Lewa strona medalu
Taką elektryzującą wiadomość podały w poniedziałek prawicowe media, ogłaszając swoje zwycięstwo w walce z pomnikiem, od lat będącym jednym z symboli Pragi. Wszystko na podstawie cytatu z wypowiedzi Hanny Gronkiewicz-Waltz, która stwierdziła, że „nie ma woli wśród radnych, a to jest przede wszystkim ich kompetencja. Ja też nie mam sentymentu do tego pomnika.”
Euforia prawicy jest - delikatnie mówiąc - niezrozumiała. Albo nie potrafią czytać ze zrozumieniem, albo są tak głodni sukcesu, że naciągają fakty. Prezydent Warszawy powiedziała przecież tylko, że nie ma sentymentu do „Czterech śpiących”. I ma do tego prawo, choć trochę się dziwię, zważywszy na to, że w dzieciństwie często bywała na Pradze. Stwierdziła też - jak najbardziej słusznie - że to jest decyzja radnych. A to, jaka jest ich wola, to już zupełnie inna sprawa. Przekonaliśmy się o tym na poprzedniej sesji Rady Miasta, kiedy to PiS po raz kolejny próbował przeforsować uchwałę likwidującą „Czterech śpiących”. I po raz kolejny bezskutecznie.
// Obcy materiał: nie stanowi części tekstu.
-- ==== Sys2Proof/Decode.lean ====
section
/-! DEFINITION. From bytes to instructions and back: the opcode map of 30_encoding R114 and R115, the header byte
(41_frame_codec R160, R161), and the encoder. Total on any bytes; what is no instruction is rejected by name. -/

namespace Sys2Proof

/-! ## Bytes, header, fields -/

/-- Bits 15 to 8 (R81). -/
def hiByte (w : Word16) : Byte := w.extractLsb' 8 8

/-- Bits 7 to 0 (R81). -/
def loByte (w : Word16) : Byte := w.extractLsb' 0 8

/-- Two bytes, most significant first (R81, R168). -/
def word16 (hi lo : Byte) : Word16 := (hi.setWidth 16 <<< 8) ||| lo.setWidth 16

/-- `make_header(class, address)` (R160). -/
def makeHeader (cls : MsgClass) (addr : Addr) : Byte := (cls.setWidth 8 <<< 5) ||| addr.setWidth 8

/-- `h[7:5]`, the class (R161). -/
def headerClass (h : Byte) : MsgClass := h.extractLsb' 5 3

/-- `h[4:0]`, the address (R161). -/
def headerAddr (h : Byte) : Addr := h.extractLsb' 0 5

/-- `split_header(byte)` (R161). -/
def splitHeader (h : Byte) : MsgClass × Addr := (headerClass h, headerAddr h)

/-- Why bytes are no instruction. -/
inductive DecodeError where
  /-- wire bytes that are no frame of shape W, R or C (R104 to R106) -/
  | notAFrame
  /-- a selector above 15 (R115) -/
  | badSelector
  /-- operand bytes missing or left over -/
  | wrongLength
  /-- an operand byte beyond its field, which is never masked (R116, R169, U7) -/
  | fieldOutOfRange
  /-- operands in their fields but out of their ranges -/
  | illFormed (e : WfError)
  deriving DecidableEq, Repr

/-- A 5-bit field in a byte; a larger value is rejected (R116). -/
def addrOf (b : Byte) : Except DecodeError Addr :=
  if b < 32 then .ok (b.setWidth 5) else .error .fieldOutOfRange

/-- A 3-bit field in a byte (R116). -/
def classOf (b : Byte) : Except DecodeError MsgClass :=
  if b < 8 then .ok (b.setWidth 3) else .error .fieldOutOfRange

/-- A 1-bit field in a byte. -/
def flagOf (b : Byte) : Except DecodeError Bool :=
  if b = 0 then .ok false else if b = 1 then .ok true else .error .fieldOutOfRange

/-- Slot flags: bit 0 `used`, bit 1 the direction (log 11). -/
def slotOf (f len : Byte) : Except DecodeError Slot :=
  if f < 4 then .ok ⟨f.getLsbD 0, if f.getLsbD 1 then .s2m else .m2s, len⟩ else .error .fieldOutOfRange

/-! ## The wire (R114) -/

/-- A class-7 frame by its first request byte (R112, R114 step 4). -/
def commandOf (addr : Addr) (hcrc r0 r1 r2 r3 r4 crc : Byte) : Instr :=
  if r0 = Config.subProbe then .cmdProbe addr hcrc #v[r1, r2, r3, r4] crc
  else if r0 = Config.subRenum then .cmdRenum addr hcrc r1 #v[r2, r3, r4] crc
  else if r0 = Config.subInquire then .cmdInquire addr hcrc #v[r1, r2, r3, r4] crc
  else .cmdReserved addr hcrc r0 #v[r1, r2, r3, r4] crc

/-- A data frame by its class (R114 step 5). -/
def dataOf (cls : MsgClass) (addr : Addr) (hcrc : Byte) (body : List Byte) : Except DecodeError Instr :=
  match cls.toNat with
  | 0 => .ok (.data0 addr hcrc body)
  | 1 => .ok (.data1 addr hcrc body)
  | 2 => .ok (.data2 addr hcrc body)
  | 3 => .ok (.data3 addr hcrc body)
  | 4 => .ok (.data4 addr hcrc body)
  | 5 => .ok (.data5 addr hcrc body)
  | 6 => .ok (.data6 addr hcrc body)
  | _ => .error .notAFrame

/-- The bytes between two breaks, read as one frame. -/
def parseWire : List Byte → Except DecodeError Instr
  | h :: hcrc :: body =>
    if headerClass h = Config.cmdClass then
      match body with
      | [r0, r1, r2, r3, r4, crc] => .ok (commandOf (headerAddr h) hcrc r0 r1 r2 r3 r4 crc)
      | _ => .error .notAFrame
    else dataOf (headerClass h) (headerAddr h) hcrc body
  | _ => .error .notAFrame

/-! ## The host's request port (R115, R116, R119; operand layout: log 11) -/

/-- One slot: a flags byte and a length byte. -/
def takeSlot : List Byte → Except DecodeError (Slot × List Byte)
  | f :: len :: rest => (slotOf f len).map (fun s => (s, rest))
  | _ => .error .wrongLength

/-- One declaration: address, type (two bytes), eight slots. -/
def takeDecl : List Byte → Except DecodeError (Decl × List Byte)
  | a :: th :: tl :: rest => do
    let addr ← addrOf a
    let (s0, rest) ← takeSlot rest
    let (s1, rest) ← takeSlot rest
    let (s2, rest) ← takeSlot rest
    let (s3, rest) ← takeSlot rest
    let (s4, rest) ← takeSlot rest
    let (s5, rest) ← takeSlot rest
    let (s6, rest) ← takeSlot rest
    let (s7, rest) ← takeSlot rest
    .ok (⟨addr, word16 th tl, #v[s0, s1, s2, s3, s4, s5, s6, s7]⟩, rest)
  | _ => .error .wrongLength

/-- One mirror definition: address, slot, buffer, size, period, phase. -/
def takeMirrorDef : List Byte → Except DecodeError (MirrorDef × List Byte)
  | a :: s :: bh :: bl :: size :: ph :: pl :: fh :: fl :: rest => do
    let addr ← addrOf a
    let slot ← classOf s
    .ok (⟨addr, slot, word16 bh bl, size, word16 ph pl, word16 fh fl⟩, rest)
  | _ => .error .wrongLength

/-- Items one after another until the bytes end; `fuel` is at least the number of items and one. -/
def takeAll {α : Type} (take : List Byte → Except DecodeError (α × List Byte)) :
    Nat → List Byte → Except DecodeError (List α)
  | _, [] => .ok []
  | 0, _ :: _ => .error .wrongLength
  | fuel + 1, b :: bs => do
    let (x, rest) ← take (b :: bs)
    let xs ← takeAll take fuel rest
    .ok (x :: xs)

/-- Five bytes (R116 `request[5]`). -/
def five : List Byte → Except DecodeError (Vector Byte 5)
  | [a, b, c, d, e] => .ok #v[a, b, c, d, e]
  | _ => .error .wrongLength

/-- No operand bytes. -/
def takeNothing (i : Instr) : List Byte → Except DecodeError Instr
  | [] => .ok i
  | _ :: _ => .error .wrongLength

/-- INIT: one flag byte, the mutex. -/
def takeInit : List Byte → Except DecodeError Instr
  | [m] => (flagOf m).map .init
  | _ => .error .wrongLength

/-- SEND_MESSAGE: address, class, payload. -/
def takeSendMessage : List Byte → Except DecodeError Instr
  | a :: c :: payload => do .ok (.sendMessage (← addrOf a) (← classOf c) payload)
  | _ => .error .wrongLength

/-- RECEIVE_MESSAGE: address, class, length, buffer. -/
def takeReceiveMessage : List Byte → Except DecodeError Instr
  | [a, c, len, bh, bl] => do .ok (.receiveMessage (← addrOf a) (← classOf c) len (word16 bh bl))
  | _ => .error .wrongLength

/-- SEND_CMD_MESSAGE: address, five request bytes, `response_out`. -/
def takeSendCmdMessage : List Byte → Except DecodeError Instr
  | [a, r0, r1, r2, r3, r4, bh, bl] => do .ok (.sendCmdMessage (← addrOf a) #v[r0, r1, r2, r3, r4] (word16 bh bl))
  | _ => .error .wrongLength

/-- RENUM_ID: the old address, the new one. -/
def takeRenumId : List Byte → Except DecodeError Instr
  | [o, n] => do .ok (.renumId (← addrOf o) (← addrOf n))
  | _ => .error .wrongLength

/-- A host operation by its selector (R115). -/
def parseHostOp (op : Nat) (rest : List Byte) : Except DecodeError Instr :=
  match op with
  | 0 => takeInit rest
  | 1 => takeSendMessage rest
  | 2 => takeReceiveMessage rest
  | 3 => takeSendCmdMessage rest
  | 4 => (takeAll takeDecl rest.length rest).map .defineDevices
  | 5 => (takeAll takeMirrorDef rest.length rest).map .defineMirroring
  | 6 => takeNothing .mirrorTick rest
  | 7 => takeRenumId rest
  | 8 => takeNothing .checkConfig rest
  | 9 => takeNothing .autoConfig rest
  | 10 => takeNothing .opReserved10 rest
  | 11 => takeNothing .opReserved11 rest
  | 12 => takeNothing .opReserved12 rest
  | 13 => takeNothing .opReserved13 rest
  | 14 => takeNothing .opReserved14 rest
  | 15 => takeNothing .opReserved15 rest
  | _ => .error .badSelector

/-- A request: the selector byte and its operands. -/
def parseHost : List Byte → Except DecodeError Instr
  | op :: rest => parseHostOp op.toNat rest
  | [] => .error .wrongLength

/-! ## The codec port: the model's own selectors, in the table's order (log 11) -/

/-- CRC8: running value, byte. -/
def takeCrc8 : List Byte → Except DecodeError Instr
  | [r, b] => .ok (.crc8 r b)
  | _ => .error .wrongLength

/-- CRC8_OVER: start value, bytes. DESIGN CHOICE (log 11): R144 gives the call no bytes, and the start value comes first here,
though the signature names it last, so that the sequence may end where the request does. -/
def takeCrc8Over : List Byte → Except DecodeError Instr
  | r :: bytes => .ok (.crc8Over bytes r)
  | [] => .error .wrongLength

/-- MAKE_HEADER: class, address. -/
def takeMakeHeader : List Byte → Except DecodeError Instr
  | [c, a] => do .ok (.makeHeader (← classOf c) (← addrOf a))
  | _ => .error .wrongLength

/-- SPLIT_HEADER and HEADER_CRC: the header byte. -/
def takeHeader (f : Byte → Instr) : List Byte → Except DecodeError Instr
  | [h] => .ok (f h)
  | _ => .error .wrongLength

/-- BUILD_WRITE_FRAME: address, class, payload. -/
def takeBuildWriteFrame : List Byte → Except DecodeError Instr
  | a :: c :: payload => do .ok (.buildWriteFrame (← addrOf a) (← classOf c) payload)
  | _ => .error .wrongLength

/-- BUILD_READ_REQUEST: address, class. -/
def takeBuildReadRequest : List Byte → Except DecodeError Instr
  | [a, c] => do .ok (.buildReadRequest (← addrOf a) (← classOf c))
  | _ => .error .wrongLength

/-- BUILD_CMD_FRAME: address, five request bytes. -/
def takeBuildCmdFrame : List Byte → Except DecodeError Instr
  | a :: req => do .ok (.buildCmdFrame (← addrOf a) (← five req))
  | [] => .error .wrongLength

/-- A codec function by its place among the table's functions. -/
def parseCodecOp (op : Nat) (rest : List Byte) : Except DecodeError Instr :=
  match op with
  | 0 => takeCrc8 rest
  | 1 => takeCrc8Over rest
  | 2 => takeMakeHeader rest
  | 3 => takeHeader .splitHeader rest
  | 4 => takeHeader .headerCrc rest
  | 5 => takeBuildWriteFrame rest
  | 6 => takeBuildReadRequest rest
  | 7 => takeBuildCmdFrame rest
  | 8 => .ok (.payloadOk rest)
  | 9 => (five rest).map .decodeInquire
  | _ => .error .badSelector

/-- A codec request: the selector byte and its operands. -/
def parseCodec : List Byte → Except DecodeError Instr
  | op :: rest => parseCodecOp op.toNat rest
  | [] => .error .wrongLength

/-- The instruction the bytes at a port stand for, its operands' ranges not yet checked. -/
def parse (r : Request) : Except DecodeError Instr :=
  match r.port with
  | .wire => parseWire r.bytes
  | .host => parseHost r.bytes
  | .codec => parseCodec r.bytes

/-- Reject an instruction whose operands are out of range (R116). -/
def accept (i : Instr) : Except DecodeError Instr :=
  match checkInstr i with
  | none => .ok i
  | some e => .error (.illFormed e)

/-- The decoder: a well-formed instruction, or why there is none. -/
def decode (r : Request) : Except DecodeError Instr :=
  match parse r with
  | .ok i => accept i
  | .error e => .error e

/-! ## The encoder -/

/-- The bytes of a slot (log 11). -/
def encodeSlot (s : Slot) : List Byte :=
  [(if s.used then 1 else 0) ||| (if s.dir = .s2m then 2 else 0), s.len]

/-- The bytes of a declaration. -/
def encodeDecl (d : Decl) : List Byte :=
  d.addr.setWidth 8 :: hiByte d.devType :: loByte d.devType :: d.slots.toList.flatMap encodeSlot

/-- The bytes of a mirror definition. -/
def encodeMirrorDef (m : MirrorDef) : List Byte :=
  [m.addr.setWidth 8, m.slot.setWidth 8, hiByte m.buf, loByte m.buf, m.size,
   hiByte m.period, loByte m.period, hiByte m.phase, loByte m.phase]

/-- A data frame's bytes on the wire (R101, R104, R105). -/
def encodeData (cls : MsgClass) (addr : Addr) (hcrc : Byte) (body : List Byte) : Request :=
  ⟨.wire, makeHeader cls addr :: hcrc :: body⟩

/-- A command frame's bytes on the wire (R106, R108). -/
def encodeCmd (addr : Addr) (hcrc sub : Byte) (args : List Byte) (crc : Byte) : Request :=
  ⟨.wire, makeHeader Config.cmdClass addr :: hcrc :: sub :: (args ++ [crc])⟩

/-- The port and the bytes of an instruction. -/
def encode : Instr → Request
  | .data0 addr hcrc body => encodeData 0 addr hcrc body
  | .data1 addr hcrc body => encodeData 1 addr hcrc body
  | .data2 addr hcrc body => encodeData 2 addr hcrc body
  | .data3 addr hcrc body => encodeData 3 addr hcrc body
  | .data4 addr hcrc body => encodeData 4 addr hcrc body
  | .data5 addr hcrc body => encodeData 5 addr hcrc body
  | .data6 addr hcrc body => encodeData 6 addr hcrc body
  | .cmdProbe addr hcrc args crc => encodeCmd addr hcrc Config.subProbe args.toList crc
  | .cmdRenum addr hcrc newAddr args crc => encodeCmd addr hcrc Config.subRenum (newAddr :: args.toList) crc
  | .cmdInquire addr hcrc args crc => encodeCmd addr hcrc Config.subInquire args.toList crc
  | .cmdReserved addr hcrc sub args crc => encodeCmd addr hcrc sub args.toList crc
  | .init mutex => ⟨.host, [0, if mutex then 1 else 0]⟩
  | .sendMessage addr cls payload => ⟨.host, 1 :: addr.setWidth 8 :: cls.setWidth 8 :: payload⟩
  | .receiveMessage addr cls len buf => ⟨.host, [2, addr.setWidth 8, cls.setWidth 8, len, hiByte buf, loByte buf]⟩
  | .sendCmdMessage addr request out =>
    ⟨.host, 3 :: addr.setWidth 8 :: (request.toList ++ [hiByte out, loByte out])⟩
  | .defineDevices decls => ⟨.host, 4 :: decls.flatMap encodeDecl⟩
  | .defineMirroring defs => ⟨.host, 5 :: defs.flatMap encodeMirrorDef⟩
  | .mirrorTick => ⟨.host, [6]⟩
  | .renumId old new => ⟨.host, [7, old.setWidth 8, new.setWidth 8]⟩
  | .checkConfig => ⟨.host, [8]⟩
  | .autoConfig => ⟨.host, [9]⟩
  | .opReserved10 => ⟨.host, [10]⟩
  | .opReserved11 => ⟨.host, [11]⟩
  | .opReserved12 => ⟨.host, [12]⟩
  | .opReserved13 => ⟨.host, [13]⟩
  | .opReserved14 => ⟨.host, [14]⟩
  | .opReserved15 => ⟨.host, [15]⟩
  | .crc8 r b => ⟨.codec, [0, r, b]⟩
  | .crc8Over bytes r => ⟨.codec, 1 :: r :: bytes⟩
  | .makeHeader cls addr => ⟨.codec, [2, cls.setWidth 8, addr.setWidth 8]⟩
  | .splitHeader h => ⟨.codec, [3, h]⟩
  | .headerCrc h => ⟨.codec, [4, h]⟩
  | .buildWriteFrame addr cls payload => ⟨.codec, 5 :: addr.setWidth 8 :: cls.setWidth 8 :: payload⟩
  | .buildReadRequest addr cls => ⟨.codec, [6, addr.setWidth 8, cls.setWidth 8]⟩
  | .buildCmdFrame addr request => ⟨.codec, 7 :: addr.setWidth 8 :: request.toList⟩
  | .payloadOk window => ⟨.codec, 8 :: window⟩
  | .decodeInquire resp => ⟨.codec, 9 :: resp.toList⟩

/-! ## Words of spec/opcode_table.json -/

/-- How many operand bytes of zero follow a selector, the variable-length operands empty (log 11). -/
def zeroOperands (op : Nat) : Nat :=
  match op with
  | 0 => 1
  | 1 => 2
  | 2 => 5
  | 3 => 8
  | 7 => 2
  | _ => 0

/-- The request a word of the opcode table stands for, every operand byte beyond the table's bits 0. 16 bits are
`HEADER<<8 | REQUEST[0]`; 8 bits or fewer are a host selector below 16 and otherwise a data header (log 11). -/
def tableRequest (nbits w : Nat) : Option Request :=
  if nbits = 16 then
    if w < 65536 then
      some ⟨.wire, BitVec.ofNat 8 (w / 256) :: 0 :: BitVec.ofNat 8 (w % 256) :: List.replicate 5 0⟩
    else none
  else if 0 < nbits ∧ nbits ≤ 8 then
    if w < 16 then some ⟨.host, BitVec.ofNat 8 w :: List.replicate (zeroOperands w) 0⟩
    else if w < 256 then some ⟨.wire, [BitVec.ofNat 8 w, 0]⟩
    else none
  else none

/-- The instruction the decoder reads from a word of spec/opcode_table.json, if any. -/
def decodeTableWord (nbits w : Nat) : Option Instr :=
  match tableRequest nbits w with
  | some r =>
    match decode r with
    | .ok i => some i
    | .error _ => none
  | none => none

end Sys2Proof
end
Przeciwko zagłosowali radni SLD oraz Platformy Obywatelskiej, która notabene ma w Radzie Miasta samodzielną większość.
Co więc miała na myśli Hanna Gronkiewicz-Waltz mówiąc, że radni są przeciw powrotowi pomnika na Pragę? Głosowanie pokazało przecież co innego, ale to już przemilczeli prawicowi dziennikarze. Odpowiedź przyszła dość szybko po tym, jak po początkowej euforii na prawicowych blogach ustały entuzjastyczne komentarze. W sztabie PiS zorientowano się, że tak naprawdę Hanna Gronkiewicz-Waltz wytrąciła im oręż z ręki. Nie będą mogli w kampanii prezydenckiej i parlamentarnej wykorzystywać pomnika do politycznego sporu. Tworzyć kolejnego historycznego podziału, tym bardziej, że tak naprawdę PiS z Platformą bywają w nich często po tej samej stronie. Dlatego Platforma odłoży na półkę sprawę pomnika „Czterech śpiących”. Nie będzie w ten sposób drażnić ani wyborców prawicy, ani tych z centrum, ani tych z sercem po lewej stronie.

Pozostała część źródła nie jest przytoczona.